You might also have developed a one-line positioning statement—a single sentence that defines the company in a simple, clear, sentence. Not one you’d use on customers, but rather something to tack on your wall, something that all marketing and communication should be working towards.
The Venture Hacks blog teaches us about something even smaller and tighter—the high-concept pitch. The idea is to boil your message down to a short phrase that references existing, successful products. Examples:
- “YouTube is Flickr for video.”
- “LinkedIn is Facebook for business.”
- “Twitter is Blogger for Attention Deficit Disorder.”
I like brevity, but I don’t like the high-concept pitch. It omits so much it becomes ambiguous, possibly with unintended consequences.
And it defines you as a copy of something else.
Let’s make this concrete.
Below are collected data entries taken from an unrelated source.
-- ==== Sys2Proof/Machine/Core.lean ====
section
/-! DEFINITION. The machine as the host's interface takes it. -/

def Sys2Proof.core : Host.Core :=
  { State := Sys2Proof.Machine.State
    Fault := Sys2Proof.Machine.Fault
    Refusal := Sys2Proof.Machine.Refusal
    step := Sys2Proof.Machine.step
    reset := Sys2Proof.Machine.State.reset }
end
Say I’ve invented a new compact, portable projector:
This projector weighs less than a pound and it’s the size of a cell phone. It uses bright LEDs so you never blow out a $100 bulb. Your sales people don’t have to haul equipment or plug into projectors missing “yellow” that can’t run at their laptop’s resolution. This projector works 100% of the time and is small enough to get through airport security in your jacket pocket.
That’s my product pitch—contains all the details and reasons to buy it. Now for the positioning statement:
A compact, portable, rugged projector that eliminates surprises on the road.
Short and sweet, still including the primary features and benefits.
Now it’s time for the high-concept pitch.
Here’s an idea, copied almost exactly from the Venture Hacks article:
iPhone for projectors
This sounds good at first blush. iPhones are known for being easy to use, pretty, coveted, and commercially successful. Also the analogy extends to size and portability. Good!
But these aren’t the only attributes of the iPhone. iPhones have a reputation of not working well with Microsoft Office, something particularly troubling for the traveling salesperson. Readers of this blog are likely to use GMail and Open Office, but your typical salesperson is on a strict diet of PowerPoint and Outlook. Just yesterday I spoke with a business traveler who has avoided the iPhone specifically because of its lack of integration with Exchange (since fixed).
iPhones are notoriously inflexible and not customizable. They bucket you in a culture. With the v2.0 software debacle, I could even include “buggy.”
When you use only three words and when you invoke something well-known and complicated, it’s not clear what message will be received. I’m brevity’s biggest fan, but there’s such a thing as “too brief.”
No, I’ll stick with Eric Sink’s definition of positioning statement as the fundamental particle in my marketing universe.
P.S. Another weird quote from that article is that “for investors, the product is nothing.” I get the point—that product ≠ strategy, and product strategy is more interesting to investors than feature bullets. But still… “is nothing?” Perhaps intentionally exaggerated to make a point, but if you find an investor for whom this is literally true (and I have!), steer clear. Strategy with zero product understanding isn’t strategy.
P.P.S. Healthy disagreements notwithstanding, Venture Hacks is a must-read if you’re interested in funding or selling a company.
P.P.P.S. Someone should make that projector!